====== Available records

-- ==== Sys2Proof/Machine/DescOps.lean ====
section
/-! DEFINITION. Descriptors: their checks (R349 to R362), the writes of TUNE descriptors (R356 to R358), and shared operations of the admin
commands (R341, R362). -/
namespace Sys2Proof.Machine

/-! The checks of R350 that need the descriptor alone. -/

/-- A check: the offset of a byte, and whether it is at fault. -/
abbrev Check := Nat × Bool

/-- Reserved bytes from a to before b are zero. -/
def zeroBytes (d : List Nat) (a b : Nat) : List Check := (List.range (b - a)).map fun i => (a + i, nth 0 d (a + i) ≠ 0)

/-- The offset of the first byte at fault. -/
def firstBad (l : List Check) : Option Nat := (l.find? fun c => c.2).map (·.1)

/-- R349: the header. -/
def headerChecks (d : List Nat) : List Check := (1, 1 < nth 0 d 1) :: zeroBytes d 4 8

/-- R352: SETPOINT; `period` judges a carrier period. -/
def setpointChecks (d : List Nat) (period : Nat → Bool) : List Check :=
  let kind := nth 0 d 8
  let fl := nth 0 d 9
  ([(8, 3 < kind), (9, 7 < fl), (10, if kind = 3 then 1 < nth 0 d 10 else nth 0 d 10 ≠ 0), (11, nth 0 d 11 ≠ 0),
   (12, fl.testBit 1 && !period (leOf d 12 4))] : List Check) ++
  (if kind ≤ 1 then zeroBytes d 24 30 else []) ++ ([(32, fl.testBit 0 && le48 d 40 < le48 d 32)] : List Check) ++ zeroBytes d 48 64

/-- R354: AXIS. -/
def axisChecks (d : List Nat) : List Check := (8, nth 0 d 8 = 0 || 9 < nth 0 d 8) :: zeroBytes d 9 64

/-- R355: SET. -/
def setChecks (d : List Nat) (period : Nat → Bool) : List Check :=
  let m := nth 0 d 8
  let duty := fun (o : Nat) => (o, m.testBit 3 && nth 0 d 9 = 0 && 65536 < leOf d o 4)
  ([(8, m &&& 0x96 ≠ 0), (9, 1 < nth 0 d 9), (10, 15 < nth 0 d 10), (11, nth 0 d 11 ≠ 0), (12, m.testBit 0 && !period (leOf d 12 4)),
   duty 16, duty 20, duty 24, (28, m.testBit 5 && nth 0 d 9 = 0 && 65536 < leOf d 28 4)] : List Check) ++ zeroBytes d 40 64

/-- R356: REG_WRITE, but for its entries. -/
def regWriteChecks (d : List Nat) : List Check := (8, nth 0 d 8 = 0 || 6 < nth 0 d 8) :: zeroBytes d 9 16

/-- R357: TABLE_WRITE, but for its post-write. -/
def tableWriteChecks (d : List Nat) : List Check :=
  let t := leOf d 16 4
  let len := leOf d 20 4
  ([(8, leOf d 8 8 % 8 ≠ 0), (16, t % 8 ≠ 0 || t < 0xA0000 || 0xFFFF8 < t),
   (20, len % 8 ≠ 0 || len < 8 || 65536 < len || 0x100000 < t + len), (24, 1 < nth 0 d 24)] : List Check) ++ zeroBytes d 25 28 ++ zeroBytes d 36 64

/-- R359: STREAM_BUF. -/
def streamBufChecks (d : List Nat) : List Check :=
  let len := leOf d 16 4
  ([(8, leOf d 8 8 % 64 ≠ 0), (16, len % 64 ≠ 0 || len < 4096 || 1048576 < len)] : List Check) ++ zeroBytes d 22 64

/-- R360: the BULK descriptors. -/
def cfgWriteChecks (d : List Nat) : List Check :=
  let len := leOf d 16 4
  ([(16, len = 0 || 98256 < len), (28, leOf d 28 2 ≠ 1)] : List Check) ++ zeroBytes d 30 64
def fwStageChecks (d : List Nat) : List Check :=
  let len := leOf d 16 4
  let off := leOf d 20 4
  ([(8, leOf d 8 8 % 64 ≠ 0), (16, len % 64 ≠ 0 || len < 64 || 65536 < len), (20, off % 64 ≠ 0 || 0x400000 < off + len), (24, 1 < nth 0 d 24)] : List Check) ++
    zeroBytes d 25 64
def fwCommitChecks (d : List Nat) : List Check := (8, 1 < nth 0 d 8) :: zeroBytes d 9 64

/-- R362: the admin descriptors. -/
def ringCreateChecks (d : List Nat) : List Check :=
  let b := fun (i : Nat) => nth 0 d i
  let ring := leOf d 8 2
  ([(8, ring = 0 || 255 < ring), (10, 3 < b 10), (11, 7 < b 11 && b 11 ≠ 255), (12, if b 10 = 2 then 15 < b 12 else b 12 ≠ 0),
   (13, b 13 < 4 || 12 < b 13), (14, b 14 < 4 || 12 < b 14 || b 14 < b 13), (15, 63 < b 15),
   (16, leOf d 16 8 % 4096 ≠ 0), (24, leOf d 24 8 % 4096 ≠ 0)] : List Check) ++ zeroBytes d 32 64
def ringDeleteChecks (d : List Nat) : List Check := (8, leOf d 8 2 = 0 || 255 < leOf d 8 2) :: zeroBytes d 10 64
def getFaultsChecks (d : List Nat) : List Check :=
  ([(16, leOf d 16 4 % 128 ≠ 0), (20, 7 < nth 0 d 20 && nth 0 d 20 ≠ 255)] : List Check) ++ zeroBytes d 21 64
def getSnapshotChecks (d : List Nat) : List Check := zeroBytes d 18 64
def plaitModeChecks (d : List Nat) : List Check :=
  (8, 7 < nth 0 d 8) :: (9, 1 < nth 0 d 9) :: zeroBytes d 10 64
def attestChecks (d : List Nat) : List Check := zeroBytes d 52 64

/-- R350 check 2, R351: the checks of an opcode. -/
def opChecks (op : Nat) (d : List Nat) (period : Nat → Bool) : List Check :=
  headerChecks d ++
  match op with
  | 0x01 => setpointChecks d period
  | 0x02 => axisChecks d
  | 0x03 => setChecks d period
  | 0x10 => regWriteChecks d
  | 0x11 => tableWriteChecks d
  | 0x20 => streamBufChecks d
  | 0x30 => cfgWriteChecks d
  | 0x31 => fwStageChecks d
  | 0x32 => fwCommitChecks d
  | 0x40 => ringCreateChecks d
  | 0x41 => ringDeleteChecks d
  | 0x42 => getFaultsChecks d
  | 0x43 => getSnapshotChecks d
  | 0x44 => plaitModeChecks d
  | 0x45 => attestChecks d
  | _ => []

============

[Assigned task] Please output exactly the lines between the one holding "def ringDeleteChecks (d" and the one holding "def getFaultsChecks (d" in the records above, inclusive, and nothing more.

[Result of the task]
def ringDeleteChecks (d : List Nat) : List Check := (8, leOf d 8 2 = 0 || 255 < leOf d 8 2) :: zeroBytes d 10 64
def getFaultsChecks (d : List Nat) : List Check :=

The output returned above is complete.